#### TRY IT
Among the lines below, restate word for word only those from the line with "-- ==== Sys2Proof/Laws/PerInstr.lean" through the line with "def Statement (i", with both end lines kept.

___ STORED DATA

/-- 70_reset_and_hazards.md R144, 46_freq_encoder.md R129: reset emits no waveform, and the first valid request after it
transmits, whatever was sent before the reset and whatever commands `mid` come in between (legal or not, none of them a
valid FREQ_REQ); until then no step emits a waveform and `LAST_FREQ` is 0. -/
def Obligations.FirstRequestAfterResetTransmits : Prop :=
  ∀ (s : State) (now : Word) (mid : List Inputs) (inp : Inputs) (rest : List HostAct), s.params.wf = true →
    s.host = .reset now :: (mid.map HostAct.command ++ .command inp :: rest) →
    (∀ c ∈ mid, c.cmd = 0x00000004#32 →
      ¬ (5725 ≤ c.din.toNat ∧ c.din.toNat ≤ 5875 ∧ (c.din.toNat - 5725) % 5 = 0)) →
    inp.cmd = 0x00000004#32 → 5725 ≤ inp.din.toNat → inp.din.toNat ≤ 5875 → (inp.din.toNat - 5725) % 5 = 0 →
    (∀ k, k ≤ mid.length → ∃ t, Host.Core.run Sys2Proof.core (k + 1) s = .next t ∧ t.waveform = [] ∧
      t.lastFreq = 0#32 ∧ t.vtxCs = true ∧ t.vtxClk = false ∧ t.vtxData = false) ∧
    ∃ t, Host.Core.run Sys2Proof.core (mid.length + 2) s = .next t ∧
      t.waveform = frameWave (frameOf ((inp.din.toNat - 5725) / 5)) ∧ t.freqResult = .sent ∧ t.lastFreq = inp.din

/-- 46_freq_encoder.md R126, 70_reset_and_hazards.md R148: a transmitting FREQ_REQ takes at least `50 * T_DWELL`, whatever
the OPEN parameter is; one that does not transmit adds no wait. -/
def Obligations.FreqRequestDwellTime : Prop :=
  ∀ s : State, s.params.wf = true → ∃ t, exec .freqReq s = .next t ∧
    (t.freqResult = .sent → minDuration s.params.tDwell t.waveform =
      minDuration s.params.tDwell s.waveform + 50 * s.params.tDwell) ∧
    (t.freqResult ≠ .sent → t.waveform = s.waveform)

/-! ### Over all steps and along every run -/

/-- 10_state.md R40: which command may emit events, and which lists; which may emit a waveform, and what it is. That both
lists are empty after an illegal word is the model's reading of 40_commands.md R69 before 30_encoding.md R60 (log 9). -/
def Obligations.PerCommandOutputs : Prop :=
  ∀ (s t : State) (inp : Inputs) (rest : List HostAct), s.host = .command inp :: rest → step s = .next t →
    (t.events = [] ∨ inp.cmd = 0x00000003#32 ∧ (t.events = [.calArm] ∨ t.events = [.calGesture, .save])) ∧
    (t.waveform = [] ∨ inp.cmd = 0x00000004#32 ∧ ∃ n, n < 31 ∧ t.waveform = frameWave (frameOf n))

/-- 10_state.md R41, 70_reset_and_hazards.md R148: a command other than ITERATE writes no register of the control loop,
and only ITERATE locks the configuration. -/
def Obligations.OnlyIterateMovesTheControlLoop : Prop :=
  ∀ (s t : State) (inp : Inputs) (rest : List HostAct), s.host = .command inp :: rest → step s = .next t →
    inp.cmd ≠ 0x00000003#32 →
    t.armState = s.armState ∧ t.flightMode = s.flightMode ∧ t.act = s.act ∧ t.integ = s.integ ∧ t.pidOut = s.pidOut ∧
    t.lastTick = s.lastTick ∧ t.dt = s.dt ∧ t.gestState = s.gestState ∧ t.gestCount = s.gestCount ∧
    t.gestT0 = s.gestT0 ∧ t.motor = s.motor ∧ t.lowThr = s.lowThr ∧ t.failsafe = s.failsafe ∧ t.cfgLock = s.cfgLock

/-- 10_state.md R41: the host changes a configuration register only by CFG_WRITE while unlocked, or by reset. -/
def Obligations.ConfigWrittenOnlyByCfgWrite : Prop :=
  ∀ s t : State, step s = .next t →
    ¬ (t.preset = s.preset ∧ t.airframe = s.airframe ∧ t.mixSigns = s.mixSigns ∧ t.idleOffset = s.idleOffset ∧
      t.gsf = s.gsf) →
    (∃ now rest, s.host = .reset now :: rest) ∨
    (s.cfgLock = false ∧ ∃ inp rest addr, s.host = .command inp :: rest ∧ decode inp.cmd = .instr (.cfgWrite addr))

______
___ STORED DATA

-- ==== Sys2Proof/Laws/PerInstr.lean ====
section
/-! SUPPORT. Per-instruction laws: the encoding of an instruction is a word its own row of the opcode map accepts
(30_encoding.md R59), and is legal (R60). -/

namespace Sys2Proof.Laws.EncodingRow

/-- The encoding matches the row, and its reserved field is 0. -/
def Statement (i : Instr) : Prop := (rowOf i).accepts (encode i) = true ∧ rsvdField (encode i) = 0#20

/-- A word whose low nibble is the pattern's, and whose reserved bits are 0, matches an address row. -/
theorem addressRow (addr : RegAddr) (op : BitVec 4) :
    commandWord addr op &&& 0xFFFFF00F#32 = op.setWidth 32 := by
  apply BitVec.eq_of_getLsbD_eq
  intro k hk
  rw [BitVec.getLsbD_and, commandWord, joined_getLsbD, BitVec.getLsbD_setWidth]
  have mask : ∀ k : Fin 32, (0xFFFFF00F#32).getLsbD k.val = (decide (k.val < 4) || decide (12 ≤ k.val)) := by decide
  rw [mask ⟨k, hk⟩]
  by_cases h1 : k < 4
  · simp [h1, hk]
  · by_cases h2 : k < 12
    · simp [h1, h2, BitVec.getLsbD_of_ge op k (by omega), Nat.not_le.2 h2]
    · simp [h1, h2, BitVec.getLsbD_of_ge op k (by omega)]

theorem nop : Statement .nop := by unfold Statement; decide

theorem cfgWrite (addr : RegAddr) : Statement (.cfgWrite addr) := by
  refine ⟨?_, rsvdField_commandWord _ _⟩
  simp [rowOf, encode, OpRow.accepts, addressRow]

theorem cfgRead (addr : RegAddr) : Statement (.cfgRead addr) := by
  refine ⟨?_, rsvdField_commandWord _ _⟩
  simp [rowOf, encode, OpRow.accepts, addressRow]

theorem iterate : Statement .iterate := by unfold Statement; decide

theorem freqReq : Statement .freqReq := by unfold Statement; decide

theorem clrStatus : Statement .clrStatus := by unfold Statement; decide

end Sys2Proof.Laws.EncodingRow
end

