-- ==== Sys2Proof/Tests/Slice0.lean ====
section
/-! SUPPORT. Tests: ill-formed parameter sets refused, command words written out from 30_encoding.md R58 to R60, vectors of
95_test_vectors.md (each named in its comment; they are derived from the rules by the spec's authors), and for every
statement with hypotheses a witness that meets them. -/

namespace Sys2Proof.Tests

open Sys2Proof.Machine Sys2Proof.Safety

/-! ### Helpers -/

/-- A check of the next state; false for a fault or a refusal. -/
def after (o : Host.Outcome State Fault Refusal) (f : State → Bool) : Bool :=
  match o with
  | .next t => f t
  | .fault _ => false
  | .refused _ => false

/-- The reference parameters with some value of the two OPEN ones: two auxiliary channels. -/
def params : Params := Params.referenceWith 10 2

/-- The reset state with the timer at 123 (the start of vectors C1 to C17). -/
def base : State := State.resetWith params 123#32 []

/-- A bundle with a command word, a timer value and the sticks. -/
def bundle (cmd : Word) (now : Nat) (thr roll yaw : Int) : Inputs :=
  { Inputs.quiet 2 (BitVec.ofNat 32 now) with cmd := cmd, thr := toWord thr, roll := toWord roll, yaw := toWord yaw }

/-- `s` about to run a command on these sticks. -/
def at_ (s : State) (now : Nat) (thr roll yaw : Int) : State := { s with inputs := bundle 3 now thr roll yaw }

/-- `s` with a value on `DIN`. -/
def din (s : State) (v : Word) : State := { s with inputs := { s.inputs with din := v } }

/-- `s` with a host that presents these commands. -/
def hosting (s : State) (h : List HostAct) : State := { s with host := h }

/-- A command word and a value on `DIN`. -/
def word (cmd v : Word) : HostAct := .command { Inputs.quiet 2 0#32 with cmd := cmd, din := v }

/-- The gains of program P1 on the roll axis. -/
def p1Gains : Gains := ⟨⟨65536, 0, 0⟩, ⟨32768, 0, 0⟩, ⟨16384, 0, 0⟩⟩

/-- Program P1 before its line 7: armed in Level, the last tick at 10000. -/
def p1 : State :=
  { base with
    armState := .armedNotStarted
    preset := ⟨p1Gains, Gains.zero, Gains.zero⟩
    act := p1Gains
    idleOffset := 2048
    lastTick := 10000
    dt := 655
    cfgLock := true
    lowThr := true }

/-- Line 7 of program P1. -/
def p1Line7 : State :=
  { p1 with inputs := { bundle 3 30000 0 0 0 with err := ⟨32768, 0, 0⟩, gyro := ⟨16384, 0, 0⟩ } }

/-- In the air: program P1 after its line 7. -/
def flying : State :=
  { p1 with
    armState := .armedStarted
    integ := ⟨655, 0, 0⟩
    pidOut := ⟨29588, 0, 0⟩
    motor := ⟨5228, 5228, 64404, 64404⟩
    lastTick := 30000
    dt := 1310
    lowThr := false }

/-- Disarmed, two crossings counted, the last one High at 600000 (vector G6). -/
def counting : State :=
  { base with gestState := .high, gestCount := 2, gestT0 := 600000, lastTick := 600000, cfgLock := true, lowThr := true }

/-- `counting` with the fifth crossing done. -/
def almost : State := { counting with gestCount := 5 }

______
___ STORED DATA

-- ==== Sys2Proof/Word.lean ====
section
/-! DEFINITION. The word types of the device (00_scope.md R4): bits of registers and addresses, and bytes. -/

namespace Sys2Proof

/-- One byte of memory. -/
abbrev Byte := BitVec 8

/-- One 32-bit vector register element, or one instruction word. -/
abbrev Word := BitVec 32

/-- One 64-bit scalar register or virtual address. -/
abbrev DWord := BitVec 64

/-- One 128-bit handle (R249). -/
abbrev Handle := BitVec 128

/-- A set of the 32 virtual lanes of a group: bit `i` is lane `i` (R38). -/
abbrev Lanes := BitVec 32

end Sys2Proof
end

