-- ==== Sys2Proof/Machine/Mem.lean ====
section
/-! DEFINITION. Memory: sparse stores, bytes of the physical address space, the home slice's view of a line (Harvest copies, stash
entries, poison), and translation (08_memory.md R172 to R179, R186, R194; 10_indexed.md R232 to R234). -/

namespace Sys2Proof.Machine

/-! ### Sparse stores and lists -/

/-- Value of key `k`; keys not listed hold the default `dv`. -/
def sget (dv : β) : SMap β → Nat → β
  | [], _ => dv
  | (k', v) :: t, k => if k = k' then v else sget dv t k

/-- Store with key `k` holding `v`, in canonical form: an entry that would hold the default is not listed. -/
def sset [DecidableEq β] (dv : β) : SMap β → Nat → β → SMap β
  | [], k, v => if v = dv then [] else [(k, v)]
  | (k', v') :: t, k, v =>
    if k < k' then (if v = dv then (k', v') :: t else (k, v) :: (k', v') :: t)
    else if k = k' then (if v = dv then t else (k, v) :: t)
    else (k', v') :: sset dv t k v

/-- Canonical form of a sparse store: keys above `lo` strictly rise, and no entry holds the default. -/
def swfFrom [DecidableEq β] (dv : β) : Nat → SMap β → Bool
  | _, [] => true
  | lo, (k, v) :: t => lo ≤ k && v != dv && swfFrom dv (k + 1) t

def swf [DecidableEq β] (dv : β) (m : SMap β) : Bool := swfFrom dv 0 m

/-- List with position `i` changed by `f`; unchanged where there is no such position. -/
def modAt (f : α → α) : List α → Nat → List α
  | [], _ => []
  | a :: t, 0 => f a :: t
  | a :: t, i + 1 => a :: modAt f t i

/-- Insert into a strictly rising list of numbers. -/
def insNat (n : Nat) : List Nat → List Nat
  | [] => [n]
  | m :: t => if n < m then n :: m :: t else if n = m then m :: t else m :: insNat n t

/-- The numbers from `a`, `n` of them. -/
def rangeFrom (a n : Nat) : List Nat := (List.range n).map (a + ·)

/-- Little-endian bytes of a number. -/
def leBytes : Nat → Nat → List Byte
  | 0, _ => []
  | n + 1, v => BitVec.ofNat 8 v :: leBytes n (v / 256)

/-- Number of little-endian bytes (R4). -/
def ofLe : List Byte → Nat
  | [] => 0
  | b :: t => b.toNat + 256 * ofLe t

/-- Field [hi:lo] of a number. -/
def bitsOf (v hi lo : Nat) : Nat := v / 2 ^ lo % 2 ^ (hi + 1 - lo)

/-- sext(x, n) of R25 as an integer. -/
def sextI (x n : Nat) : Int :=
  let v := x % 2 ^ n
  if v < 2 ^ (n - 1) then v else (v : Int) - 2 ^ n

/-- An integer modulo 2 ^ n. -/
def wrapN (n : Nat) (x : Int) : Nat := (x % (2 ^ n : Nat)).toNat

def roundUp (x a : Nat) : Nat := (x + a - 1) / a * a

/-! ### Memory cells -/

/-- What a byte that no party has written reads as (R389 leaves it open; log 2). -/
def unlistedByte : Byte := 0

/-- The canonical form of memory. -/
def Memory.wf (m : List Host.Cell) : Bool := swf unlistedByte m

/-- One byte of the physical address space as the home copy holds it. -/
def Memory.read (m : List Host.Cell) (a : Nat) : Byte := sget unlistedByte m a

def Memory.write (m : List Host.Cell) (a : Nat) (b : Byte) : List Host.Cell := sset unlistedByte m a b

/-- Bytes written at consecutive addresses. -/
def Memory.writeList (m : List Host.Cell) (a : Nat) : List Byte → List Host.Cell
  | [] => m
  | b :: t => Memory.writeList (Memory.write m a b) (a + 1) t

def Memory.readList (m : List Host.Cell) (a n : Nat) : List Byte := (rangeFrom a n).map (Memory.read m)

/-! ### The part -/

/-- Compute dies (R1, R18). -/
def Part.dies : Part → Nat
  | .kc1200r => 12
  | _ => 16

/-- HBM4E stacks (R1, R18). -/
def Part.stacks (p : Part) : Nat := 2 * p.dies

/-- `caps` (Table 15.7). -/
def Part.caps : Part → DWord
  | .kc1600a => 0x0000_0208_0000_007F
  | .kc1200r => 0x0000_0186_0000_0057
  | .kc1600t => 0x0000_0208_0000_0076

______

#### FINISHED TASK
-- ==== Sys2Proof/Laws/PerInstr.lean ====
section
/-! SUPPORT. Per-instruction laws: the encoding of an instruction is a word its own row of the opcode map accepts
(30_encoding.md R59), and is legal (R60). -/

namespace Sys2Proof.Laws.EncodingRow

/-- The encoding matches the row, and its reserved field is 0. -/
def Statement (i : Instr) : Prop := (rowOf i).accepts (encode i) = true ∧ rsvdField (encode i) = 0#20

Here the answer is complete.